I think the better approach is to read the whole file as the format it is given in. I wrote a couple of tutorials, e.g. for YAML, CSV, JSON.
It looks as if this is an INI file.
Example Code
Example INI file
INI files need a header. I assume it is network
:
[network]
LISTEN=192.168.180.1 #the network which listen the traffic
NETMASK=255.255.0.0
DOMAIN =test.com
Python 2
#!/usr/bin/env python
import ConfigParser
import io
# Load the configuration file
with open("config.ini") as f:
sample_config = f.read()
config = ConfigParser.RawConfigParser(allow_no_value=True)
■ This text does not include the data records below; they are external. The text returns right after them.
-- ==== Sys2Proof/Laws/PerInstr.lean ====
section
/-! SUPPORT. The families of facts about commands as syntax, one lemma per constructor. -/

namespace Sys2Proof.Laws

/-- The opcode of a command (30_encoding.md R58). -/
def opcode : Instr → Nat
  | .nop => 0x00
  | .extf _ _ _ _ => 0x01
  | .insf _ _ _ _ => 0x02
  | .mskupd _ _ _ => 0x03
  | .dlc2len _ _ => 0x04
  | .len2dlc _ _ => 0x05
  | .pls2len _ _ => 0x06
  | .idenc _ _ _ => 0x07
  | .iddec _ _ _ => 0x08
  | .enctx _ => 0x10
  | .encrx _ => 0x11
  | .enctef => 0x12
  | .dectx => 0x14
  | .decrx => 0x15
  | .dectef => 0x16

end Sys2Proof.Laws

namespace Sys2Proof.Laws.EncodedOpcode

/-- The low five bits of a well-formed command's word are its opcode (30_encoding.md R56). -/
def Statement (i : Instr) : Prop := i.wf = true → opOf (encode i) = opcode i

theorem nop : Statement .nop := fun _ => by decide

theorem extf (rd rs : Reg) (shift width : Nat) : Statement (.extf rd rs shift width) := by
  intro h
  simp only [Instr.wf, descriptorEncodable, Bool.and_eq_true, decide_eq_true_eq] at h
  simp only [opcode, opOf, encode, slice_or, (regBits_slices_5 rd).1, (regBits_slices_8 rs).1,
    (natBits_slices_11 ⟨shift, h.1⟩).1,
    (natBits_slices_16 ⟨width, h.2⟩).1]
  decide

theorem insf (rd rs : Reg) (shift width : Nat) : Statement (.insf rd rs shift width) := by
  intro h
  simp only [Instr.wf, descriptorEncodable, Bool.and_eq_true, decide_eq_true_eq] at h
  simp only [opcode, opOf, encode, slice_or, (regBits_slices_5 rd).1, (regBits_slices_8 rs).1,
    (natBits_slices_11 ⟨shift, h.1⟩).1,
    (natBits_slices_16 ⟨width, h.2⟩).1]
  decide

theorem mskupd (rd rs rm : Reg) : Statement (.mskupd rd rs rm) := by
  intro _
  simp only [opcode, opOf, encode, slice_or, (regBits_slices_5 rd).1, (regBits_slices_8 rs).1, (regBits_slices_11 rm).1]
  decide

theorem dlc2len (rd rs : Reg) : Statement (.dlc2len rd rs) := by
  intro _
  simp only [opcode, opOf, encode, slice_or, (regBits_slices_5 rd).1, (regBits_slices_8 rs).1]
  decide

theorem len2dlc (rd rs : Reg) : Statement (.len2dlc rd rs) := by
  intro _
  simp only [opcode, opOf, encode, slice_or, (regBits_slices_5 rd).1, (regBits_slices_8 rs).1]
  decide

theorem pls2len (rd rs : Reg) : Statement (.pls2len rd rs) := by
  intro _
  simp only [opcode, opOf, encode, slice_or, (regBits_slices_5 rd).1, (regBits_slices_8 rs).1]
  decide

theorem idenc (rd rs : Reg) (x : IdKind) : Statement (.idenc rd rs x) := by
  intro _
  simp only [opcode, opOf, encode, slice_or, (regBits_slices_5 rd).1, (regBits_slices_8 rs).1]
  cases x <;> decide

theorem iddec (rd rs : Reg) (x : IdKind) : Statement (.iddec rd rs x) := by
  intro _
  simp only [opcode, opOf, encode, slice_or, (regBits_slices_5 rd).1, (regBits_slices_8 rs).1]
  cases x <;> decide

theorem enctx (pls : Fin 8) : Statement (.enctx pls) := by
  intro _
  simp only [opcode, opOf, encode, slice_or, (regBits_slices_5 pls).1]
  decide

theorem encrx (pls : Fin 8) : Statement (.encrx pls) := by
  intro _
  simp only [opcode, opOf, encode, slice_or, (regBits_slices_5 pls).1]
  decide

theorem enctef : Statement .enctef := fun _ => by decide

theorem dectx : Statement .dectx := fun _ => by decide

theorem decrx : Statement .decrx := fun _ => by decide

theorem dectef : Statement .dectef := fun _ => by decide

end Sys2Proof.Laws.EncodedOpcode
end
config.readfp(io.BytesIO(sample_config))
# List all contents
print("List all contents")
for section in config.sections():
print("Section: %s" % section)
for options in config.options(section):
print("x %s:::%s:::%s" % (options,
config.get(section, options),
str(type(options))))
# Print some contents
print("\nPrint some contents")
print(config.get('other', 'use_anonymous')) # Just get the value
Python 3
Look at configparser
:
#!/usr/bin/env python
import configparser
# Load the configuration file
config = configparser.RawConfigParser(allow_no_value=True)
with open("config.ini") as f:
config.readfp(f)
# Print some contents
print(config.get('network', 'LISTEN'))
gives:
192.168.180.1 #the network which listen the traffic
Hence you need to parse that value as well, as INI seems not to know #
-comments.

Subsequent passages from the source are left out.